To further its ESG goals, the company began a sustainability initiative in 2006 that covers six categories: agriculture, water, packaging, product, climate, and people.
The market seems to be rewarding PepsiCo’s stock. The snack and beverage company’s shares are up 2% year to date — wiping out all COVID-related losses — while Coca Cola is down 7% for the same period. PepsiCo raised its dividend in May, and kept it for the second quarter, and it yields 2.85%, while Coca-Cola’s well-loved dividend yields 3.17%. But in the current situation, PepsiCo’s overall prospects are looking pretty good. While its not a high-growth stock, PepsiCo is a safe and stable stock whose diversification efforts have paid off, and should continue to provide returns for investors.

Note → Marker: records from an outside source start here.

/-- The fault collector. -/
structure FcrState where
  sources : List FcrSource := (List.range 48).map fcrSource0
  blocked : List Nat := []
  handoverSent : Bool := false
  hist : List HistRec := List.replicate 32 {}
  histSeq : Nat := 0
  histRead : Nat := 0
  selFw : Nat := 0
  selHost : Nat := 0
  deriving DecidableEq, Repr, Inhabited

/-! ### LGR and KPR (chapter 14) -/

/-- A token bucket (R328): the code it serves (none: the shared one), its size, refill in tokens per 1,000 s, its
level in units of 10⁻¹² token, and when it was last filled. -/
structure Bucket where
  code : Option Nat := none
  burst : Nat := 256
  refill : Nat := 100000
  level : Nat := 256000000000000
  last : Nat := 0
  deriving DecidableEq, Repr, Inhabited

/-- Pending suppressions (R329): the code reported, the count, first and last times. -/
structure Suppressed where
  code : Nat := 0
  count : Nat := 0
  first : Nat := 0
  last : Nat := 0
  deriving DecidableEq, Repr, Inhabited

/-- The ledger front end. `owner` is the keeper the held records are numbered for (its identity); a record held for another keeper
names that one. `markDone` is the owner's assignment mark whose losses have been recorded; `readSeqs` lists what the firmware has
read in its snapshot. -/
structure LgrState where
  held : List LedgerRecord := []
  unnumbered : List LedgerRecord := []
  owner : Option Nat := none
  nextSeq : Nat := 1
  lostKept : Nat := 0
  lostOwner : Nat := 0
  markDone : Nat := 0
  buckets : List Bucket := [{}]
  pending : List Suppressed := []
  suppressedCount : Nat := 0
  dropped : Nat := 0
  stopped : Bool := false
  snapLow : Nat := 0
  snapHigh : Nat := 0
  rdLo : Nat := 0
  rdHi : Nat := 0
  rdCode : Nat := 0
  readSeqs : List Nat := []
  recBytes : List Byte := List.replicate 64 0
  reqCode : Nat := 0
  reqData : List Nat := [0, 0, 0, 0, 0, 0]
  reqResult : Nat := 0
  deriving DecidableEq, Repr, Inhabited

/-- The held records that the page being filled still takes: pages hold the numbers 64 k + 1 to 64 k + 64 (R330). -/
def LgrState.pageRoom (l : LgrState) : Nat := 64 - ((l.held.head?.map (·.seq)).getD 1 - 1) % 64

/-- When the oldest record of the page being filled arrived. -/
def LgrState.oldest (l : LgrState) : Nat := ((l.held.take l.pageRoom).map (·.arr)).foldl min ((l.held.head?.map (·.arr)).getD 0)

/-- What a queued keeper job writes. -/
inductive JobKind where
  | reserve (v : Nat)
  | retire (e : RetireEntry)
  | clearReserve
  | purge (eui : Nat)
  | identity (b : IdBlock)
  | retained (img : RetImage)
  | ledger (n : Nat)
  | bitstream (gen : Nat) (bytes : List Byte) (delta : Bool)
  | access (a : AccessSet)
  deriving DecidableEq, Repr, Inhabited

Kroger: Catching up to competitors
Kroger operates 2,758 supermarkets in the U.S. under different labels, as well as a smaller fine jewelry segment and pharmacies inside many of its stores. While its main focus is food, its biggest competitor is superstore Walmart (NYSE:WMT), which has 4,753 U.S. locations and owns a large share of the grocery market.
Kroger’s been working on developing its omnichannel program to challenge Walmart and Target (NYSE:TGT). It has added more competitive pickup and delivery options and launched a strategy called “Restock Kroger” in 2017 to revamp its brand as well as its digital systems.

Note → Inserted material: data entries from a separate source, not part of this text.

/-- The write comes from a host session of at least the role `r`. -/
def hostAtLeast (r : Nat) (who : Agent) (s : State) : Bool :=
  match who with
  | .host i => decide (r ≤ s.sesRole i)
  | _ => false

/-- The firmware, or the host in the ENGINEER role. -/
def fwOrEngineer (who : Agent) (s : State) : Bool := isFw who || hostAtLeast 3 who s

/-- The 5-bit identity of an agent (R34). -/
def identOf : Agent → Nat
  | .firmware => 0
  | .host _ => 9
  | .lane k => 1 + k.val
  | .debug => 11
  | .other i => i.val

/-- A host access uses the host's copy of double-held state (R353). -/
def isHost : Agent → Bool
  | .host _ => true
  | _ => false

/-! ### Main memory (chapter 12) -/

/-- Bytes of main memory: 16 GiB. -/
def memSize : Nat := 0x400000000

/-- The 64 MiB unit of an address (R282). -/
def unitOf (a : Nat) : Nat := a / 0x4000000

/-- The unit of an address is under LIGHT. -/
def Memory.isLight (m : Memory) (a : Nat) : Bool := m.light.contains (unitOf a)

/-- What an unlisted address reads as: zero under STRONG once the clear has run (R285, R286), and nothing, an
uncorrectable read, otherwise (R284). -/
def Memory.unlisted (m : Memory) (a : Nat) : Option Byte :=
  if m.cleared && !m.isLight a then some 0 else none

/-- The byte listed at an address. -/
def cellAt : List Host.Cell → Nat → Option Byte
  | [], _ => none
  | (b, v) :: t, a => if b = a then some v else cellAt t a

/-- Lists, replaces or removes one address in a rising list. -/
def putCell : List Host.Cell → Nat → Option Byte → List Host.Cell
  | [], a, some v => [(a, v)]
  | [], _, none => []
  | (b, v) :: t, a, x =>
    if b < a then (b, v) :: putCell t a x
    else if b = a then (match x with
      | some y => (a, y) :: t
      | none => t)
    else (match x with
      | some y => (a, y) :: (b, v) :: t
      | none => (b, v) :: t)

/-- One byte as a read finds it; none is an uncorrectable read (R288). -/
def Memory.readByte (m : Memory) (a : Nat) : Option Byte :=
  if m.poisoned.contains (a / 64) then none
  else match cellAt m.cells a with
    | some v => some v
    | none => m.unlisted a

/-- Stores one byte, keeping the canonical form. -/
def Memory.putByte (m : Memory) (a : Nat) (v : Byte) : Memory :=
  { m with cells := putCell m.cells a (if m.unlisted a = some v then none else some v) }

/-- `n` bytes from an address; none where one of them cannot be read. -/
def Memory.readBytes (m : Memory) (a : Nat) : Nat → Option (List Byte)
  | 0 => some []
  | n + 1 => do
    let b ← m.readByte a
    let t ← m.readBytes (a + 1) n
    pure (b :: t)

/-- Stores bytes at rising addresses. -/
def Memory.putBytes (m : Memory) (a : Nat) : List Byte → Memory
  | [] => m
  | b :: t => (m.putByte a b).putBytes (a + 1) t

/-- What the code checks of a line find: what a command says of it, or the error that the DRAM holds. -/
def Memory.finding (m : Memory) (f : MemFault) (line : Nat) : MemFault :=
  if f = .none then ((m.errs.find? (·.1 == line)).map (·.2)).getD .none else f

/-- The 64-bit words of a line that `n` bytes at `a` touch. -/
def wordsIn (a n : Nat) : List Nat := (List.range 8).filter fun k => decide (a % 64 / 8 ≤ k ∧ k ≤ (a % 64 + n - 1) / 8)

/-- A read of `n` bytes at `a` within one line fails its check, where the code checks find `f` (R281, R284, R288). -/
def Memory.fails (m : Memory) (f : MemFault) (a n : Nat) : Bool :=
  (m.readBytes a n).isNone || (match f with
    | .uncorrectable => !m.isLight a
    | .words _ lost => m.isLight a && (wordsIn a n).any lost.val.testBit
    | .corrected _ _ => false
    | .none => false)

/-- The corrections that a read of `n` bytes at `a` within one line meets, each a device and its bits; under LIGHT one bit a
word (R281, R287). -/
def Memory.fixes (m : Memory) (f : MemFault) (a n : Nat) : List (Fin 10 × Nat) :=
  match f with
  | .corrected d b => if m.isLight a || m.fails f a n then [] else [(d, b)]
  | .words fixed lost =>
    if m.isLight a then ((wordsIn a n).filter fun k => fixed.val.testBit k && !lost.val.testBit k && (m.readBytes (a / 64 * 64 + 8 * k) 8).isSome).map fun _ => (0, 1) else []
  | .uncorrectable => []
  | .none => []

/-- A finding without the words of a LIGHT line that a write of `n` bytes at `a` has written anew. -/
def faultAfterWrite (f : MemFault) (light : Bool) (a n : Nat) : MemFault :=
  match f with
  | .words fixed lost =>
    if light then
      let keep (x : Fin 256) : Fin 256 := Fin.ofNat 256 ((List.range 8).foldl (fun v k => if (wordsIn a n).contains k then v else v + bitAt (x.val.testBit k) k) 0)
      if keep fixed = 0 ∧ keep lost = 0 then .none else .words (keep fixed) (keep lost)
    else .none
  | .none => .none
  | .corrected _ _ => .none
  | .uncorrectable => .none

/-- The errors left once the lines of `n` bytes at `a` have been written. -/
def Memory.mended (m : Memory) (a n : Nat) : List (Nat × MemFault) :=
  (m.errs.map fun e =>
    if 64 * e.1 + 63 < a ∨ a + n ≤ 64 * e.1 then e
    else (e.1, faultAfterWrite e.2 (m.isLight (64 * e.1)) (max a (64 * e.1)) (min (a + n) (64 * e.1 + 64) - max a (64 * e.1)))).filter (·.2 != .none)

/-- Bytes of the code's unit at an address: 64 under STRONG, 8 under LIGHT (R284). -/
def Memory.granule (m : Memory) (a : Nat) : Nat := if m.isLight a then 8 else 64

/-- The first granule's line that a write of `n` bytes at `a` covers only in part and that cannot be read (R284). -/
def Memory.partialBad (m : Memory) (a n : Nat) : Option Nat :=
  let g0 := m.granule a
  let last := a + n - 1
  let g1 := m.granule last
  let b0 := a / g0 * g0
  let b1 := last / g1 * g1
  if n = 0 then none
  else if (a ≠ b0 ∨ a + n < b0 + g0) ∧ m.fails (m.finding .none (b0 / 64)) b0 g0 then some (b0 / 64)
  else if (a + n < b1 + g1) ∧ m.fails (m.finding .none (b1 / 64)) b1 g1 then some (b1 / 64)
  else none

/-- A write as the controller performs it: refused with the line that could not be read, or done (R284). -/
def Memory.write (m : Memory) (a : Nat) (bs : List Byte) : Except Nat Memory :=
  match m.partialBad a bs.length with
  | some line => .error line
  | none => .ok ((({ m with
      errs := m.mended a bs.length
      poisoned := m.poisoned.filter fun l => !(decide (a ≤ 64 * l + 63 ∧ 64 * l < a + bs.length)) } : Memory)).putBytes a bs)

/-- The clear of R285: every line zero under STRONG. -/
def Memory.clear (_ : Memory) : Memory := { cleared := true }

/-- The bytes of the retired pages are those that their spare pages held so far, and the unit of the spares holds none that a
master reaches (R291, R292). -/
def Memory.redirect (m : Memory) (spareUnit : Nat) (pages : List (Nat × Nat)) : Memory :=
  let src (p : Nat) : Nat := (spareUnit * 1024 + p) * 65536
  let spares := pages.map fun p => (65536 * p.1, m.cells.filter fun c => decide (src p.2 ≤ c.1 ∧ c.1 < src p.2 + 65536), src p.2)
  let m := { m with cells := m.cells.filter fun c => c.1 / 0x4000000 != spareUnit && !(pages.any (·.1 == c.1 / 65536)) }
  spares.foldl (fun m p => p.2.1.foldl (fun m c => m.putByte (c.1 - p.2.2 + p.1) c.2) m) m

/-- Applying the region map (R283, R286): the words of every LIGHT unit hold no valid codeword yet. -/
def Memory.applyMap (m : Memory) (light : List Nat) : Memory :=
  { m with light := light, cells := m.cells.filter fun c => !(light.contains (unitOf c.1)) && !(decide (c.2 = 0#8) && m.cleared) }

/-- The canonical form of main memory: listed addresses rise strictly, and none holds what it would read unlisted. -/
abbrev Memory.wf (m : Memory) : Prop :=
  m.cells.Pairwise (fun x y => x.1 < y.1) ∧ ∀ c ∈ m.cells, m.unlisted c.1 ≠ some c.2

/-- Replaces main memory. -/
def State.setMem (s : State) (m : Memory) : State := { s with mem := { s.mem with mem := m } }

/-- A little-endian word of memory at an address, for the units that read images and lines. -/
def State.memWord (s : State) (a : Nat) : Option Nat := (s.mem.mem.readBytes a 4).map leNat

/-! ### Event sources (R358, R359) -/

/-- A section in force: the new generation's where the section has swapped. -/
def State.sect (s : State) (ty : Nat) : Generation :=
  match s.cfg.next with
  | some g => if s.cfg.swapped.contains ty then g else s.cfg.cur
  | none => s.cfg.cur

/-- The mapping of mailbox points, a swap of its own at the TAI second boundary (R57); no section has this type. -/
def mappingSwap : Nat := 0xFFFF

/-- A unit that a delta takes out of use is still referred to, by the mailbox points of the old generation until their
mapping swaps (R42, R57): the wavefront engine. -/
def State.stillMapped (s : State) (u : Nat) : Bool :=
  u == 1 && s.cfg.cur.unitUse.testBit 1 && !s.cfg.swapped.contains mappingSwap
    && (match s.cfg.next with
      | some g => !g.unitUse.testBit 1
      | none => false)
    && s.cfg.cur.points.any fun p => p.kind == 2 && decide (7168 ≤ p.source)

/-- An optional unit is present and the sections in force use it (R6, R8, R42). -/
def State.inUse (s : State) (u : Nat) : Bool :=
  s.present u && ((s.sect (if u = 0 then 5 else if u = 1 then 6 else 0x11)).unitUse.testBit u || s.stillMapped u)

/-- The sources of an absent or unused unit never assert (R6, R8, R9). -/
def sourceMay (n : Nat) (s : State) : Bool :=
  if 148 ≤ n ∧ n ≤ 151 then s.inUse 0
  else if 152 ≤ n ∧ n ≤ 155 then s.inUse 1
  else true

/-- The first notification of a source that waits counts one assertion more. -/
def raiseFirst (src : Nat) : List Notif → List Notif
  | [] => []
  | y :: t => if y.kind = 1 ∧ y.source = src then { y with count := y.count + 1 } :: t else y :: raiseFirst src t

/-- A session's queue takes a notification, or counts it lost (R357). -/
def Session.push (x : Session) (n : Notif) : Session × Bool :=
  if x.queue.length < 256 then ({ x with queue := x.queue ++ [n] }, true)
  else if n.kind = 1 ∧ x.queue.any (fun y => y.kind = 1 ∧ y.source = n.source) then
    ({ x with queue := raiseFirst n.source x.queue }, true)
  else ({ x with lost := x.lost + 1 }, false)

/-- Queues a notification for every session that `sub` selects; each one dropped counts in `HIF_NOTIFY_LOST`. -/
def notifyAll (sub : Session → Bool) (n : Notif) (s : State) : State :=
  let step (acc : List (Option Session) × Nat) (x : Option Session) : List (Option Session) × Nat :=
    match x with
    | some y => if sub y then let (z, ok) := y.push n; (acc.1 ++ [some z], if ok then acc.2 else acc.2 + 1) else (acc.1 ++ [x], acc.2)
    | none => (acc.1 ++ [x], acc.2)
  let r := s.hif.sessions.foldl step ([], 0)
  { s with hif := { s.hif with sessions := r.1, notifyLost := tallyAdd s.hif.notifyLost r.2 } }

/-- Hardware sets a W1C bit at the present instant (R13). -/
def hwSet (addr bit : Nat) (reader : Option Bool) (s : State) : State :=
  let m : HwMark := { addr := addr, bit := bit, reader := reader, now := s.now, aon := s.aon }
  { s with evt := { s.evt with hw := m :: s.evt.hw.filter fun x => decide (x.now = s.now ∧ x.aon = s.aon) && x != m } }

/-- The bits of a register, as a reader sees it, that hardware has set at the present instant: a W1C write clears none of
them (R13). -/
def State.hwBits (s : State) (host : Bool) (addr : Nat) : Nat :=
  (s.evt.hw.filter fun x => x.addr == addr && decide (x.now = s.now ∧ x.aon = s.aon) && (x.reader == none || x.reader == some host)).foldl
    (fun n x => n ||| 2 ^ x.bit) 0

/-- Event source `n` asserts: its pending bit is set, and the subscribed sessions are notified (R357, R359). -/
def assertSource (n : Nat) (s : State) : State :=
  if sourceMay n s then
    let s := hwSet (0x140000 + n / 32 * 4) (n % 32) none { s with evt := { s.evt with pend := s.evt.pend ||| (1#160 <<< n) } }
    if s.evt.hostEn.getLsbD n then
      notifyAll (fun x => x.kinds % 2 = 1 ∧ x.sources.getLsbD n) { kind := 1, source := n, time := s.islandTime hostIsland } s
    else s
  else s

/-- The event register's value. -/
def EvtState.get (e : EvtState) : EvtReg → Nat
  | .prt n => e.prt.getD n 0
  | .tevt t => e.tevt.getD t 0
  | .tmb => 0
  | .fcr => e.fcr
  | .ptm => e.ptm
  | .wvl => e.wvl
  | .lgr => e.lgr
  | .kpr => e.kpr
  | .svi => e.svi
  | .phe => e.phe
  | .wce => e.wce
  | .upd => e.upd
  | .bsl => 0
  | .hif => e.hif

/-- The event register with a new value. -/
def EvtState.put (e : EvtState) (v : Nat) : EvtReg → EvtState
  | .prt n => { e with prt := putAt e.prt n v }
  | .tevt t => { e with tevt := putAt e.tevt t v }
  | .tmb => e
  | .fcr => { e with fcr := v }
  | .ptm => { e with ptm := v }
  | .wvl => { e with wvl := v }
  | .lgr => { e with lgr := v }
  | .kpr => { e with kpr := v }
  | .svi => { e with svi := v }
  | .phe => { e with phe := v }
  | .wce => { e with wce := v }
  | .upd => { e with upd := v }
  | .bsl => e
  | .hif => { e with hif := v }

/-- The event source that a bit of an event register asserts (R358): one source a register for the ports, tasks, UPD
and HIF, one a bit for the other units. -/
def EvtReg.source : EvtReg → Nat → Nat
  | .prt n, _ => n
  | .tevt t, _ => 64 + t
  | .tmb, b => 80 + b
  | .fcr, b => 96 + b
  | .ptm, b => 112 + b
  | .wvl, b => 120 + b
  | .lgr, b => 128 + b
  | .kpr, b => 136 + b
  | .svi, b => 144 + b
  | .phe, b => 148 + b
  | .wce, b => 152 + b
  | .upd, _ => 156
  | .bsl, b => 157 + b
  | .hif, _ => 159

/-- The address of a unit's event register (chapter 20). -/
def EvtReg.addr : EvtReg → Nat
  | .prt n => 0x2000C + 0x400 * n
  | .tevt t => 0x60100 + 4 * t
  | .tmb => 0
  | .fcr => 0xD0004
  | .ptm => 0x90004
  | .wvl => 0xA000C
  | .lgr => 0xE0004
  | .kpr => 0xF0004
  | .svi => 0x30004
  | .phe => 0x40004
  | .wce => 0x50004
  | .upd => 0x110008
  | .bsl => 0
  | .hif => 0x130004

/-- Sets a bit of a unit's event register; the source asserts where the bit goes from 0 to 1 (R359). The time base
and the loader have no register: each of their happenings asserts. -/
def raise (r : EvtReg) (bit : Nat) (s : State) : State :=
  let s := hwSet r.addr bit none s
  if (s.evt.get r).testBit bit then s
  else assertSource (r.source bit) { s with evt := s.evt.put (s.evt.get r + 2 ^ bit) r }

/-! ### Fault reports (R22, R335) -/

/-- The events of a source that still lie within W of the present instant. -/
def inWindow (aon wms : Nat) (l : List Nat) : List Nat := l.filter fun e => decide (aon ≤ e + aonMs wms)

/-- One event reaches the fault collector: the tally rises and the window takes it; below severity the N-th event within W
makes the source due to become severe, in the instance that this event names (R335). Reserved sources never are. -/
def FcrSource.event (x : FcrSource) (aon inst : Nat) : FcrSource :=
  let r := aon :: inWindow aon x.wms x.recent
  let x := { x with events := tallyInc x.events, recent := r }
  if x.severe || x.due then x else { x with inst := inst, due := decide (x.n ≤ r.length), dueAt := aon }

The company saw strong results from its investments in the 2019 third quarter, which positioned it for success during the pandemic. In the 2020 first quarter, which ended May 23, comps (without fuel) increased 19% and owned brands grew 21%. Kroger’s plant-based meat alternative brand, Simple Truth, grew 32%. The Simple Truth line is part of the company’s broad-based sustainability efforts, which has many arms, including responsible sourcing and a focus on renewable energy.
Kroger’s goal is to create a seamless ecosystem to deliver “anything, anytime, anywhere” in an effort to better compete with rivals. It now has pickup available at 2,000 locations and delivery at 2,400 locations, reaching 97% of customers. Those developments drove a 92% increase in digital sales in the first quarter. The company is moving forward with new technology such as contactless payments, which it piloted in several locations in August.
Shares of Kroger are up 26% year to date. They’re trading at only 14 times trailing 12-month earnings, which suggests that investors haven’t been so confident about the company’s chances against bigger names in the field. That makes it a great value, and now is great opportunity to buy shares before they rise in price.